To this day, Ovechkin’s Instagram avatar is a picture of himself flashing the ‘V’ for victory while cuddled up to Putin.

Everyone in hockey took from that the same cue as Ovechkin’s Capitals’ foil, Nicklas Backstrom. Speaking to a Swedish outlet in the summer, Backstrom explained how two pals navigate the heavy stuff that pops up in any relationship.

“Me and Ovi have decided that in our relationship we do not talk about politics and what is happening in Ukraine at all,” the Swedish forward told Expressen. “It’s the same in the dressing room. Nobody talks about that.”

That sounds healthy. Maybe what the Capitals need isn’t better defence. Maybe what they need is a marriage counsellor.

But every workplace makes accommodations in order to avoid the employees killing each other. This one is special in that all the workers live together for seven or eight months of the year.

That’s the Capitals’ excuse. What’s the NHL’s?

If the league sold cereal instead of hockey, it might’ve wanted Ovechkin, one of its public faces, to be more forthcoming. And having refused to do so, it would have jettisoned him with extreme prejudice. But the NHL has never been good at figuring out what’s in its own interest.

No sports league in human history – and I’m reaching back here to Lions v. Christians – has done a worse job of marketing and promotion. It’s not surprising that the NHL was caught staring dimly into the middle distance when Ovechkin made it look idiotic last spring.

But what has it been doing since?

It can’t have been a huge surprise that Ovechkin – then sitting on 760-something goals – was going to get to 800 at some point. It knew to a certainty that he would pass Howe almost immediately thereafter. It also knew that that would create a countdown situation with Wayne Gretzky (894). And that all of those things would happen within days, and possibly minutes, of each other.

Given so much certainty and lead time, how has the league not figured out a way to counterprogram that story?

This isn’t suggesting it should attack Ovechkin personally, or ignore his achievements. The NHL has decided that a Putin cheerleader within its ranks is okay as long as he never talks about it. It doesn’t cover anyone involved in glory, but people can make up their own minds about how or if they want to support that approach.

But accepting that you’re not getting what you want out of Ovechkin doesn’t mean you can’t work the problem from the other end.

The NHL could be two things at once – the highest profile North American employer of Russians, and the loudest sporting supporter of Ukraine.

The two approaches could complement each other.

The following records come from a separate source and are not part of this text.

-- ==== Sys2Proof/Laws/Words.lean ====
section
/-! SUPPORT. The words written field by field in Sys2Proof/Safety.lean are those that the encoder writes (30_encoding.md R71 to
R73). -/

namespace Sys2Proof.Machine

theorem regBits_toNat (r : Reg) : (regBits r).toNat = r.val := by
  have := r.isLt
  simp only [regBits, BitVec.toNat_ofNat]
  omega

/-- An appended field, as a number: the bits above it and the field. -/
theorem toNat_append_field {m n : Nat} (a : BitVec m) (b : BitVec n) : (a ++ b).toNat = a.toNat * 2 ^ n + b.toNat := by
  rw [BitVec.toNat_append, ← Nat.shiftLeft_add_eq_or_of_lt b.isLt, Nat.shiftLeft_eq]

theorem fmtR_eq (op : BitVec 8) (rd rs1 rs2 rs3 : Reg) : fmtR op rd rs1 rs2 rs3 = wordR op.toNat rd rs1 rs2 rs3 := by
  apply BitVec.eq_of_toNat_eq
  have := op.isLt
  rw [wordR_toNat _ _ _ _ _ this]
  simp only [fmtR, toNat_append_field, regBits_toNat, BitVec.toNat_ofNat]
  omega

theorem fmtI_eq (op : BitVec 8) (rd rs1 : Reg) (imm : BitVec 16) : fmtI op rd rs1 imm = wordI op.toNat rd rs1 imm.toNat := by
  apply BitVec.eq_of_toNat_eq
  have := op.isLt
  have := imm.isLt
  rw [wordI_toNat _ _ _ _ ‹_›]
  simp only [fmtI, toNat_append_field, regBits_toNat]
  omega

theorem fmtB_eq (op : BitVec 8) (rs1 : Reg) (off : BitVec 16) : fmtB op rs1 off = wordI op.toNat 0 rs1 off.toNat := by
  rw [← fmtI_eq]
  rfl

/-- A signed offset as the sixteen bits that the encoder takes (R75 e). -/
theorem off16Bits_toInt (o : BitVec 16) : off16Bits o.toInt = o.toNat := by
  have := o.isLt
  rw [BitVec.toInt_eq_toNat_cond, off16Bits]
  split_ifs <;> omega

theorem sext16_toNat (o : BitVec 16) : sext16 o.toNat = o.toInt := by
  rw [BitVec.toInt_eq_toNat_cond, sext16]
  split_ifs <;> omega

end Sys2Proof.Machine
end

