/-- A program with an operand of every kind, at the ends of the fields. -/
theorem witness_AssemblerReadsProgramText :
    let is : List Instr := [.jmp (-32768), .bz 15 32767, .ldi 0 65535, .ldc 1 .max, .shri 1 2 127, .absu 3 4 .w64, .halt]
    (∀ i ∈ is, i.wellFormed = true) ∧ programText [.jmp (-32768), .ldc 1 .max] = "JMP -32768\nLDC q1, MAX" := by decide

end Sys2Proof.Tests
end

section
/-! What one command answers in two states that agree on its sources (10_state.md R11): the shapes of a command's effect keep the
run state and the destinations equal. -/

namespace Sys2Proof.Machine

/-- Two next states of a command show the same result: the same run state, and without a fault the same destinations (R11). -/
structure SameResult (i : Instr) (t t' : State) : Prop where
  runState : t.runState = t'.runState
  registers : t.runState ≠ .fault → ∀ r ∈ destinations i, t.reg r = t'.reg r

/-- Two runs of a command answer next states that show the same result. -/
def AnswersAgree (i : Instr) (o o' : StepResult) : Prop :=
  ∃ t t', o = .next t ∧ o' = .next t' ∧ SameResult i t t'

/-- A command without a destination shows its run state only. -/
theorem AnswersAgree.of_no_destination {i : Instr} {t t' : State} (hd : destinations i = []) (hr : t.runState = t'.runState) :
    AnswersAgree i (.next t) (.next t') :=
  ⟨t, t', rfl, rfl, hr, by simp [hd]⟩

/-- A command with one destination that writes the same value shows the same result. -/
theorem AnswersAgree.of_writeResult {i : Instr} {rd : Reg} {v v' : Word128} {s s' : State} (hd : destinations i = [rd])
    (hr : s.runState = s'.runState) (hv : v = v') :
    AnswersAgree i (.next (s.writeResult rd v)) (.next (s'.writeResult rd v')) :=
  ⟨_, _, rfl, rfl, hr, by simp [hd, State.reg_writeResult, hv]⟩

/-- DIVREM's two writes of the same values show the same result, whether or not the destinations differ (R168). -/
theorem SameResult.of_writeTwo {i : Instr} {rd rd2 : Reg} {v w : Word128} {s s' : State} (hd : destinations i = [rd, rd2])
    (hr : s.runState = s'.runState) :
    SameResult i ((s.setReg rd v).writeResult rd2 w) ((s'.setReg rd v).writeResult rd2 w) where
  runState := hr
  registers := by simp [hd, State.reg_writeResult]

/-- The zero test of the divide commands goes the same way for the same operands: both fault, or both go on with the same
quotient and remainder (R169). -/
theorem AnswersAgree.of_divideOrFault {i : Instr} {a b : Word128} {f f' : Word128 × Word128 → State} {s s' : State}
    (hf : ∀ qr, AnswersAgree i (.next (f qr)) (.next (f' qr))) :
    AnswersAgree i (divideOrFault i a b f s) (divideOrFault i a b f' s') := by
  unfold divideOrFault
  split_ifs
  · exact ⟨_, _, rfl, rfl, rfl, fun h => absurd rfl h⟩
  · exact hf _

/-- A conditional branch keeps the run state, taken or not (R27). -/
@[simp] theorem branchIf_runState (taken : Bool) (off : Int) (s : State) : (branchIf taken off s).runState = s.runState := by
  cases taken <;> rfl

It’s a lovely way of saying we don’t blame any person for things their government does, but at the same time we feel a responsibility to make a strong statement about what’s happening.

The NHL just missed a perfect opportunity on that score. Ukrainian president Volodymyr Zelensky was in Washington this week. Why not invite him to a Capitals’ game?

Would he have come? Probably not. He has more important things to do.

But publicly extending the offer would have been an unsubtle, powerful rebuke to Ovechkin’s obvious political leanings. It would’ve gone a long way to putting the league on the right side of this fight. And it might’ve shaken loose some honest talk about where the NHL is at and what it actually believes in (aside from the value of a dollar). If the NBA or the English Premier League found themselves in the same situation that the NHL does now, they would’ve figured out a way to push back. That’s why they are both enormous global concerns.

The NHL can’t, which is why it is a parochial league. Hockey’s globalization problem isn’t that it’s played on ice. It’s that it can’t see anything past Alaska. For the NHL, the west coast is where the world ends. It isn’t just an opportunity missed, but an opportunity whiffed on. This should be easy. More than any other cultural sector, sports is equipped to do battle using symbols. You don’t have to go shouting about what you believe in. You can do a lot with a single montage or an invitation.

But not the NHL. This is the league public relations forgot. From top to bottom, the only thing it is good at is the Backstrom approach to difficult issues – agree to never talk about it, and hope that somehow wars end by themselves.